Step 3: Calculate the moles of "desired" substance from your answer in Step 2 using the coefficients from the balanced chemical equation. If more than one reactant was given originally, you can calculate the moles of product twice, based on the moles of each reactant. The reactant that gives the smaller moles of product is the limiting reactant. Keep this answer for Step 4.

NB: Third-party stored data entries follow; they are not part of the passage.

/-- The word of an instruction (R220 and the encoding tables of R245 to R332); the steps of other units have none. -/
def encode (i : Instr) : List Word :=
  match i with
  | .nop => [(0x00#8 ++ 0#24 : BitVec 32)]
  | .add d a b s => [(0x01#8 ++ d ++ a ++ b ++ 0#6 ++ s : BitVec 32)]
  | .sub d a b s => [(0x02#8 ++ d ++ a ++ b ++ 0#6 ++ s : BitVec 32)]
  | .addi d a i => [(0x03#8 ++ d ++ a ++ i : BitVec 32)]
  | .mul d a b => [(0x04#8 ++ d ++ a ++ b ++ 0#9 : BitVec 32)]
  | .mulh d a b u => [(0x05#8 ++ d ++ a ++ b ++ 0#8 ++ u : BitVec 32)]
  | .div d a b u => [(0x06#8 ++ d ++ a ++ b ++ 0#8 ++ u : BitVec 32)]
  | .rem d a b u => [(0x07#8 ++ d ++ a ++ b ++ 0#8 ++ u : BitVec 32)]
  | .and d a b => [(0x08#8 ++ d ++ a ++ b ++ 0#9 : BitVec 32)]
  | .or d a b => [(0x09#8 ++ d ++ a ++ b ++ 0#9 : BitVec 32)]
  | .xor d a b => [(0x0A#8 ++ d ++ a ++ b ++ 0#9 : BitVec 32)]
  | .logi d a f i => [(0x0B#8 ++ d ++ a ++ f ++ i : BitVec 32)]
  | .shift d a b f => [(0x0C#8 ++ d ++ a ++ b ++ 0#7 ++ f : BitVec 32)]
  | .shifti d a f n => [(0x0D#8 ++ d ++ a ++ f ++ 0#6 ++ n : BitVec 32)]
  | .cmp d a b f => [(0x0E#8 ++ d ++ a ++ b ++ 0#6 ++ f : BitVec 32)]
  | .cmpi d a f i => [(0x0F#8 ++ d ++ a ++ f ++ i : BitVec 32)]
  | .min d a b u => [(0x10#8 ++ d ++ a ++ b ++ 0#8 ++ u : BitVec 32)]
  | .max d a b u => [(0x11#8 ++ d ++ a ++ b ++ 0#8 ++ u : BitVec 32)]
  | .sel d a b c x => [(0x12#8 ++ d ++ a ++ b ++ 0#1 ++ c ++ x : BitVec 32)]
  | .bitc d a w o => [(0x13#8 ++ d ++ a ++ 0#11 ++ w ++ o : BitVec 32)]
  | .extr d a s p l => [(0x14#8 ++ d ++ a ++ s ++ 0#1 ++ p ++ l : BitVec 32)]
  | .insr d a p l => [(0x15#8 ++ d ++ a ++ 0#2 ++ p ++ l : BitVec 32)]
  | .li d i => [(0x16#8 ++ d ++ i : BitVec 32)]
  | .lih d p c => [(0x17#8 ++ d ++ p ++ c : BitVec 32)]
  | .br c a o => [(0x18#8 ++ c ++ a ++ o : BitVec 32)]
  | .jmp l o => [(0x19#8 ++ l ++ o : BitVec 32)]
  | .jmpr d a => [(0x1A#8 ++ d ++ a ++ 0#14 : BitVec 32)]
  | .loop a i => [(0x1B#8 ++ 0#5 ++ a ++ i : BitVec 32)]
  | .lexit a n => [(0x1C#8 ++ 0#5 ++ a ++ 0#11 ++ n : BitVec 32)]
  | .lidx d l => [(0x1D#8 ++ d ++ 0#16 ++ l : BitVec 32)]
  | .ld d h a w o i => [(0x20#8 ++ d ++ h ++ a ++ w ++ o ++ i : BitVec 32)]
  | .st d h a w o i => [(0x21#8 ++ d ++ h ++ a ++ w ++ o ++ i : BitVec 32)]
  | .ldv d h a o i => [(0x22#8 ++ d ++ h ++ a ++ 0#3 ++ o ++ i : BitVec 32)]
  | .stv d h a o i => [(0x23#8 ++ d ++ h ++ a ++ 0#3 ++ o ++ i : BitVec 32)]
  | .ldvs d a b m q e => [(0x24#8 ++ d ++ a ++ b ++ m ++ q ++ 0#1 ++ e : BitVec 32)]
  | .stvs d a b m q e => [(0x25#8 ++ d ++ a ++ b ++ m ++ q ++ 0#1 ++ e : BitVec 32)]
  | .trns d a => [(0x26#8 ++ 0#2 ++ d ++ a ++ 0#14 : BitVec 32)]
  | .trnsPhys d a r l => [(0x26#8 ++ 0#2 ++ d ++ a ++ 1#1 ++ r ++ 0#4 ++ l : BitVec 32)]
  | .translationWalkComplete _ _ _ _ => []
  | .hinv a b s => [(0x27#8 ++ 0#5 ++ a ++ b ++ 0#5 ++ s : BitVec 32)]
  | .hop d n o => [(0x28#8 ++ d ++ 0#13 ++ n ++ o : BitVec 32)]
  | .drop a b => [(0x29#8 ++ 0#5 ++ a ++ b ++ 0#9 : BitVec 32)]
  | .amo d a b m o z f => [(0x2A#8 ++ d ++ a ++ b ++ m ++ o ++ z ++ f : BitVec 32)]
  | .cas d a b m o z => [(0x2B#8 ++ d ++ a ++ b ++ m ++ o ++ z ++ 0#3 : BitVec 32)]
  | .radd d a m t q => [(0x2C#8 ++ d ++ a ++ 0#5 ++ m ++ 0#1 ++ t ++ q : BitVec 32)]
  | .raddTable d a b t q => [(0x2C#8 ++ d ++ a ++ b ++ 1#4 ++ t ++ q : BitVec 32)]
  | .rst d h a w o i => [(0x2D#8 ++ d ++ h ++ a ++ w ++ o ++ i : BitVec 32)]
  | .rld d h a w o i => [(0x2E#8 ++ d ++ h ++ a ++ w ++ o ++ i : BitVec 32)]
  | .rldMigrate h a w i => [(0x2E#8 ++ 0#5 ++ h ++ a ++ w ++ 0#2 ++ i : BitVec 32)]
  | .fence k s => [(0x2F#8 ++ 0#12 ++ k ++ s : BitVec 32)]
  | .msarm a b m r => [(0x30#8 ++ 0#5 ++ a ++ b ++ m ++ 0#5 ++ r : BitVec 32)]
  | .mswait d a b m => [(0x31#8 ++ d ++ a ++ b ++ m ++ 0#6 : BitVec 32)]
  | .mspost a b m => [(0x32#8 ++ 0#5 ++ a ++ b ++ m ++ 0#6 : BitVec 32)]
  | .rbind d a b m r w x => [(0x33#8 ++ d ++ a ++ b ++ m ++ 0#3 ++ r ++ w ++ x : BitVec 32)]
  | .rfree a => [(0x34#8 ++ 0#5 ++ a ++ 0#14 : BitVec 32)]
  | .rmap a b => [(0x35#8 ++ 0#5 ++ a ++ b ++ 0#9 : BitVec 32)]
  | .rdone a => [(0x36#8 ++ 0#5 ++ a ++ 0#14 : BitVec 32)]
  | .lstn d a b m q => [(0x37#8 ++ d ++ a ++ b ++ m ++ 0#3 ++ q : BitVec 32)]
  | .lstnCancel d => [(0x37#8 ++ d ++ 32#19 : BitVec 32)]
  | .annc d a b => [(0x38#8 ++ d ++ a ++ b ++ 0#9 : BitVec 32)]
  | .wpb d => [(0x39#8 ++ d ++ 0#19 : BitVec 32)]
  | .wpc => [(0x3A#8 ++ 0#24 : BitVec 32)]
  | .pfl d h a i => [(0x3B#8 ++ d ++ h ++ a ++ 0#5 ++ i : BitVec 32)]
  | .plu h a i => [(0x3C#8 ++ 0#5 ++ h ++ a ++ 0#5 ++ i : BitVec 32)]
  | .mstest d a m => [(0x3D#8 ++ d ++ a ++ 0#5 ++ m ++ 0#6 : BitVec 32)]
  | .ltabSel d a => [(0x40#8 ++ d ++ a ++ 0#14 : BitVec 32)]
  | .ltabInst d a => [(0x40#8 ++ d ++ a ++ 1#14 : BitVec 32)]
  | .ltabRm d a => [(0x40#8 ++ d ++ a ++ 2#14 : BitVec 32)]
  | .lgath d a b => [(0x41#8 ++ d ++ a ++ b ++ 0#9 : BitVec 32)]
  | .luniq d a b => [(0x42#8 ++ d ++ a ++ b ++ 0#9 : BitVec 32)]
  | .lred d a b o f => [(0x43#8 ++ d ++ a ++ b ++ 0#5 ++ o ++ f : BitVec 32)]
  | .lscat d a b => [(0x44#8 ++ d ++ a ++ b ++ 0#9 : BitVec 32)]
  | .lseg d a b => [(0x45#8 ++ d ++ a ++ b ++ 0#9 : BitVec 32)]
  | .lhome d a b c => [(0x46#8 ++ d ++ a ++ b ++ 0#8 ++ c : BitVec 32)]
  | .lpart d a b => [(0x47#8 ++ d ++ a ++ b ++ 0#9 : BitVec 32)]
  | .lsend a b m => [(0x48#8 ++ 0#5 ++ a ++ b ++ 0#8 ++ m : BitVec 32)]
  | .lrecv d a b => [(0x49#8 ++ d ++ a ++ b ++ 0#9 : BitVec 32)]
  | .lexp d a b f => [(0x4A#8 ++ d ++ a ++ b ++ 0#6 ++ f : BitVec 32)]
  | .lacc a f => [(0x4B#8 ++ 0#5 ++ a ++ 0#13 ++ f : BitVec 32)]
  | .lcnt d a b => [(0x4C#8 ++ d ++ a ++ b ++ 0#9 : BitVec 32)]
  | .lsort d a b p => [(0x4D#8 ++ d ++ a ++ b ++ 0#8 ++ p : BitVec 32)]
  | .lmrg d a b m => [(0x4E#8 ++ d ++ a ++ b ++ 0#7 ++ m : BitVec 32)]
  | .lfilt d a b i => [(0x4F#8 ++ d ++ a ++ b ++ 0#8 ++ i : BitVec 32)]
  | .lzero d a b => [(0x50#8 ++ d ++ a ++ b ++ 0#9 : BitVec 32)]
  | .lstep d a i => [(0x51#8 ++ d ++ a ++ i : BitVec 32)]
  | .lpeek d a b => [(0x52#8 ++ d ++ a ++ b ++ 0#9 : BitVec 32)]
  | .lwb d a b => [(0x53#8 ++ d ++ a ++ b ++ 0#9 : BitVec 32)]
  | .vadd d a b t q v => [(0x60#8 ++ d ++ a ++ b ++ t ++ q ++ v : BitVec 32)]
  | .vsub d a b t q v => [(0x61#8 ++ d ++ a ++ b ++ t ++ q ++ v : BitVec 32)]
  | .vmul d a b t q v => [(0x62#8 ++ d ++ a ++ b ++ t ++ q ++ v : BitVec 32)]
  | .vfma d a b t q v => [(0x63#8 ++ d ++ a ++ b ++ t ++ q ++ v : BitVec 32)]
  | .vdiv d a b t q v => [(0x64#8 ++ d ++ a ++ b ++ t ++ q ++ v : BitVec 32)]
  | .vmin d a b t q v => [(0x65#8 ++ d ++ a ++ b ++ t ++ q ++ v : BitVec 32)]
  | .vmax d a b t q v => [(0x66#8 ++ d ++ a ++ b ++ t ++ q ++ v : BitVec 32)]
  | .vneg d a t q v => [(0x67#8 ++ d ++ a ++ 0#5 ++ t ++ q ++ v : BitVec 32)]
  | .vcmp d a b t q f => [(0x68#8 ++ 0#2 ++ d ++ a ++ b ++ t ++ q ++ f : BitVec 32)]
  | .vsel d a b t q => [(0x69#8 ++ d ++ a ++ b ++ t ++ q ++ 0#3 : BitVec 32)]
  | .vand d a b t q => [(0x6A#8 ++ d ++ a ++ b ++ t ++ q ++ 0#3 : BitVec 32)]
  | .vor d a b t q => [(0x6B#8 ++ d ++ a ++ b ++ t ++ q ++ 0#3 : BitVec 32)]
  | .vxor d a b t q => [(0x6C#8 ++ d ++ a ++ b ++ t ++ q ++ 0#3 : BitVec 32)]
  | .vshf d a b t q f => [(0x6D#8 ++ d ++ a ++ b ++ t ++ q ++ 0#1 ++ f : BitVec 32)]
  | .vcvt d a x y q r => [(0x6E#8 ++ d ++ a ++ x ++ y ++ q ++ r : BitVec 32)]
  | .vsca d a b t q v => [(0x6F#8 ++ d ++ a ++ b ++ t ++ q ++ v : BitVec 32)]
  | .vred d a c t q v => [(0x70#8 ++ d ++ a ++ 0#2 ++ c ++ t ++ q ++ v : BitVec 32)]
  | .vbcst d a t q => [(0x71#8 ++ d ++ a ++ 0#5 ++ t ++ q ++ 0#3 : BitVec 32)]
  | .vmovxGet d a b t s => [(0x72#8 ++ d ++ a ++ b ++ t ++ 0#5 ++ s : BitVec 32)]
  | .vmovxPut d a b t => [(0x72#8 ++ d ++ a ++ b ++ t ++ 2#6 : BitVec 32)]
  | .vperm d a b t q => [(0x73#8 ++ d ++ a ++ b ++ t ++ q ++ 0#3 : BitVec 32)]
  | .vexp2 d a t q v => [(0x74#8 ++ d ++ a ++ 0#5 ++ t ++ q ++ v : BitVec 32)]
  | .vlog2 d a t q v => [(0x75#8 ++ d ++ a ++ 0#5 ++ t ++ q ++ v : BitVec 32)]
  | .vrcp d a t q v => [(0x76#8 ++ d ++ a ++ 0#5 ++ t ++ q ++ v : BitVec 32)]
  | .vrsq d a t q v => [(0x77#8 ++ d ++ a ++ 0#5 ++ t ++ q ++ v : BitVec 32)]
  | .vsqrt d a t q v => [(0x78#8 ++ d ++ a ++ 0#5 ++ t ++ q ++ v : BitVec 32)]
  | .viota d a b t q => [(0x79#8 ++ d ++ a ++ b ++ t ++ q ++ 0#3 : BitVec 32)]
  | .vcnt d a t q v => [(0x7A#8 ++ d ++ a ++ 0#5 ++ t ++ q ++ v : BitVec 32)]
  | .vpack d a b m s p => [(0x7B#8 ++ d ++ a ++ b ++ m ++ 0#1 ++ s ++ p : BitVec 32)]
  | .vunpk d a b m s p => [(0x7C#8 ++ d ++ a ++ b ++ m ++ 0#1 ++ s ++ p : BitVec 32)]
  | .vrng d t q => [(0x7D#8 ++ d ++ 0#10 ++ t ++ q ++ 0#3 : BitVec 32)]
  | .vkop d a b l => [(0x7E#8 ++ 0#2 ++ d ++ 0#2 ++ a ++ 0#2 ++ b ++ l ++ 0#6 : BitVec 32)]
  | .vsetl d a t => [(0x7F#8 ++ d ++ a ++ t ++ 0#11 : BitVec 32)]
  | .mcfg d a => [(0x80#8 ++ d ++ a ++ 0#14 : BitVec 32)]
  | .mfda d a b n => [(0x81#8 ++ d ++ a ++ b ++ 0#2 ++ n ++ 0#6 : BitVec 32)]
  | .mfdb d a b n => [(0x82#8 ++ d ++ a ++ b ++ 0#2 ++ n ++ 0#6 : BitVec 32)]
  | .msq d a b => [(0x83#8 ++ 0#4 ++ d ++ 0#4 ++ a ++ 0#4 ++ b ++ 0#9 : BitVec 32)]
  | .mhem a => [(0x84#8 ++ 0#9 ++ a ++ 0#14 : BitVec 32)]
  | .msa d a b => [(0x85#8 ++ 0#3 ++ d ++ a ++ b ++ 0#9 : BitVec 32)]
  | .mchk => [(0x86#8 ++ 0#24 : BitVec 32)]
  | .mzero d => [(0x87#8 ++ 0#3 ++ d ++ 0#19 : BitVec 32)]
  | .mst d a b r f => [(0x88#8 ++ 0#3 ++ d ++ a ++ b ++ r ++ 0#1 ++ f : BitVec 32)]
  | .mld d a b f => [(0x89#8 ++ 0#3 ++ d ++ a ++ b ++ 0#4 ++ f : BitVec 32)]
  | .mswap d a => [(0x8A#8 ++ 0#3 ++ d ++ 0#3 ++ a ++ 0#14 : BitVec 32)]
  | .mspec d a z => [(0x8B#8 ++ d ++ a ++ 0#13 ++ z : BitVec 32)]
  | .mrdv d a b h => [(0x8C#8 ++ d ++ 0#3 ++ a ++ b ++ 0#8 ++ h : BitVec 32)]
  | .mwrv d a b p h => [(0x8D#8 ++ 0#3 ++ d ++ a ++ b ++ 0#7 ++ p ++ h : BitVec 32)]
  | .cpl d a k => [(0xA0#8 ++ d ++ a ++ k : BitVec 32)]
  | .cps d a k => [(0xA1#8 ++ d ++ a ++ k : BitVec 32)]
  | .cpg d a k => [(0xA2#8 ++ d ++ a ++ k : BitVec 32)]
  | .cpx d a k => [(0xA3#8 ++ d ++ a ++ k : BitVec 32)]
  | .cpbc d a k => [(0xA4#8 ++ d ++ a ++ k : BitVec 32)]
  | .cpmc d a k => [(0xA5#8 ++ d ++ a ++ k : BitVec 32)]
  | .cpqt d a k => [(0xA6#8 ++ d ++ a ++ k : BitVec 32)]
  | .cpfl d a k => [(0xA7#8 ++ d ++ a ++ k : BitVec 32)]
  | .cpof d a k => [(0xA8#8 ++ d ++ a ++ k : BitVec 32)]
  | .cpin d a k => [(0xA9#8 ++ d ++ a ++ k : BitVec 32)]
  | .cseal d => [(0xAA#8 ++ d ++ 0#19 : BitVec 32)]
  | .cwait n => [(0xAB#8 ++ 0#18 ++ n : BitVec 32)]
  | .cwaitTok d a => [(0xAB#8 ++ d ++ a ++ 8192#14 : BitVec 32)]
  | .cstat d a k => [(0xAC#8 ++ d ++ a ++ 0#13 ++ k : BitVec 32)]
  | .ccan a l => [(0xAD#8 ++ 0#5 ++ a ++ 0#13 ++ l : BitVec 32)]
  | .ctok d a => [(0xAE#8 ++ d ++ a ++ 0#14 : BitVec 32)]
  | .cpri p => [(0xAF#8 ++ 0#22 ++ p : BitVec 32)]
  | .cpck d a k => [(0xB0#8 ++ d ++ a ++ k : BitVec 32)]
  | .cpmg d a k => [(0xB1#8 ++ d ++ a ++ k : BitVec 32)]
  | .cpvl d a k => [(0xB2#8 ++ d ++ a ++ k : BitVec 32)]
  | .cbko d a => [(0xB3#8 ++ d ++ a ++ 0#14 : BitVec 32)]
  | .trap c => [(0xC0#8 ++ 0#10 ++ c : BitVec 32)]
  | .tret => [(0xC1#8 ++ 0#24 : BitVec 32)]
  | .srget d r => [(0xC2#8 ++ d ++ 0#7 ++ r : BitVec 32)]
  | .srset a r => [(0xC3#8 ++ 0#5 ++ a ++ 0#2 ++ r : BitVec 32)]
  | .srxch d a r => [(0xC4#8 ++ d ++ a ++ 0#2 ++ r : BitVec 32)]
  | .wait => [(0xC5#8 ++ 0#24 : BitVec 32)]
  | .yield => [(0xC6#8 ++ 0#24 : BitVec 32)]
  | .tspawn d a b h p w => [(0xC7#8 ++ d ++ a ++ b ++ 0#2 ++ h ++ p ++ w : BitVec 32)]
  | .thold a s => [(0xC8#8 ++ 0#5 ++ a ++ 0#13 ++ s : BitVec 32)]
  | .trdy a => [(0xC9#8 ++ 0#5 ++ a ++ 0#14 : BitVec 32)]
  | .tend => [(0xCA#8 ++ 0#24 : BitVec 32)]
  | .tchan d u c => [(0xCB#8 ++ d ++ 0#12 ++ u ++ c : BitVec 32)]
  | .msg d a c => [(0xCC#8 ++ d ++ a ++ 0#8 ++ c : BitVec 32)]
  | .migr a => [(0xCD#8 ++ 0#5 ++ a ++ 0#14 : BitVec 32)]
  | .migrHandle a n => [(0xCD#8 ++ 0#5 ++ a ++ 0#10 ++ n ++ 1#1 : BitVec 32)]
  | .spawn a b => [(0xCE#8 ++ 0#5 ++ a ++ b ++ 0#9 : BitVec 32)]
  | .spawnHandle a b n => [(0xCE#8 ++ 0#5 ++ a ++ b ++ 0#5 ++ n ++ 1#1 : BitVec 32)]
  | .tkpri a b => [(0xCF#8 ++ 0#5 ++ a ++ b ++ 0#9 : BitVec 32)]
  | .timer d a => [(0xD0#8 ++ d ++ a ++ 0#14 : BitVec 32)]
  | .gang d a => [(0xD1#8 ++ d ++ a ++ 0#14 : BitVec 32)]
  | .gkeyAdd d a => [(0xD2#8 ++ d ++ a ++ 0#14 : BitVec 32)]
  | .gkeyRm d a => [(0xD2#8 ++ d ++ a ++ 1#14 : BitVec 32)]
  | .redn d c => [(0xD3#8 ++ d ++ 0#18 ++ c : BitVec 32)]
  | .vcgrp d a => [(0xD4#8 ++ d ++ a ++ 0#14 : BitVec 32)]
  | .vcsyn => [(0xD5#8 ++ 0#24 : BitVec 32)]
  | .ctxs d a n => [(0xD6#8 ++ d ++ a ++ 0#11 ++ n : BitVec 32)]
  | .ctxl a n => [(0xD7#8 ++ 0#5 ++ a ++ 0#11 ++ n : BitVec 32)]
  | .scrub d a b n => [(0xD8#8 ++ d ++ a ++ b ++ 0#6 ++ n : BitVec 32)]
  | .brk c => [(0xD9#8 ++ 0#5 ++ c : BitVec 32)]
  | .evsel d a n => [(0xDA#8 ++ d ++ a ++ 0#10 ++ n : BitVec 32)]
  | .dreg a b m n => [(0xDB#8 ++ 0#5 ++ a ++ b ++ 0#5 ++ m ++ n : BitVec 32)]
  | .launch d a n => [(0xDC#8 ++ d ++ a ++ 0#11 ++ n : BitVec 32)]
  | .halt a => [(0xDD#8 ++ 0#5 ++ a ++ 0#14 : BitVec 32)]
  | .launchPortRecord _ _ _ => []
  | .launchValidate _ => []
  | .companionTimeout _ => []
  | .dispatchPlacement _ _ => []
  | .bindRecord _ => []
  | .dependenceMet _ => []
  | .slotGrant _ => []
  | .repartition _ _ => []
  | .ageTick _ => []
  | .sliceExpiry _ => []
  | .contextSwapComplete _ _ => []
  | .contextAreaWriteback _ => []
  | .contextAreaReadback _ _ _ => []
  | .watchNotify _ _ => []
  | .timerExpiry _ _ => []
  | .taskEnd _ _ => []
  | .launchComplete _ => []
  | .denseBankSwitch _ => []
  | .replyWritten _ => []
  | .lateReplyArrival _ => []
  | .storeBufferDrain _ => []
  | .l1Eviction _ _ _ => []
  | .homeRequest _ => []
  | .counterDecay => []
  | .forwardedOperation _ _ _ => []
  | .rdoneEndMarker _ _ _ => []
  | .homeGather _ => []
  | .gatherResend _ => []
  | .gatherWaitTimeout _ _ => []
  | .mergeWindowExpiry _ => []
  | .homeAccumulate _ => []
  | .homeRowWriteback _ => []
  | .homeZero _ => []
  | .subscriberDelivery _ => []
  | .milestoneContribution _ _ => []
  | .journalAck _ _ => []
  | .refusalArrival _ _ _ _ => []
  | .refusalTaken _ => []
  | .waypointHoldTimeout _ => []
  | .waypointRollback _ _ => []
  | .waypointCommitApply _ => []
  | .revocationPortGo _ _ => []
  | .revocationApply _ _ => []
  | .revocationAck _ _ => []
  | .revocationComplete _ => []
  | .copyBeat _ => []
  | .copyCommandComplete _ _ => []
  | .copyPriorityAging _ _ => []
  | .edgeAccept _ _ => []
  | .edgeRefusal _ _ _ => []
  | .edgeRetry _ _ => []
  | .producerEnd _ _ => []
  | .travelContextArrival _ => []
  | .spillReturn _ => []
  | .contextReturn _ => []
  | .trapDrain _ => []
  | .park _ _ _ _ _ _ => []
  | .coreFence _ _ => []
  | .nqheadWrite _ => []
  | .fqheadWrite _ => []
  | .gangPortSwitch _ _ => []
  | .gangPortPageOut _ => []
  | .gangPortPageIn _ => []
  | .planePageComplete => []
  | .gangStartMessage _ _ => []
  | .gangStopComplete _ => []
  | .sweepMarker _ _ _ => []
  | .reinjectionComplete _ => []
  | .sweepLinkTimeout _ _ => []
  | .gkeyRemoveMessage _ _ => []
  | .partitionPortAdmit => []
  | .partitionPortCreate => []
  | .packetArrival _ _ => []
  | .seqGapTimeout _ _ _ => []
  | .unreachableTimeout _ => []
  | .flitArrival _ _ _ => []
  | .flitAck _ _ => []
  | .flowControlSignal _ _ _ => []
  | .laneFailure _ _ => []
  | .retrainComplete _ _ => []
  | .lctlFullRetrain _ => []
  | .lctlDisable _ _ => []
  | .hwinWrite _ => []
  | .hostWindowAccess _ => []
  | .hostSnoop _ => []
  | .hostCacheReply _ _ _ _ => []
  | .attestationRequest _ => []
  | .certificateRead => []
  | .powerGood => []
  | .firmwareVerify _ _ => []
  | .stageCReached _ => []
  | .throttleRaise _ _ _ => []
  | .throttleLower _ _ _ => []
  | .thermalTrip _ => []
  | .storageError _ _ => []
  | .registerWrite _ _ _ _ => []
  | .pflFillArrival _ _ _ _ => []
  | .tileWindowAccess _ => []
  | .lsendSegmentArrival _ => []
  | .taskOperationArrival _ => []
  | .backInvalidateResponse _ => []
  | .replayTimeout _ => []
  | .cxlLinkDown => []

Step 4: Convert your answer in Step 3 to the units the problem asks for. Usually this is grams, but it could be volume (for gases or liquid solutions) or concentration (such as molarity, for solutions).
Again in brief:
1. Balanced reaction
2. Moles of "given" substance(s)
3. Moles of "desired" substance such as a product
4. Convert Step 3 answer to the units asked for
Examples
Example 1: How many grams of ferric oxide, Fe2O3, are formed from the reaction of 5.00 g of iron metal with excess oxygen gas?
Step 1: Balanced reaction.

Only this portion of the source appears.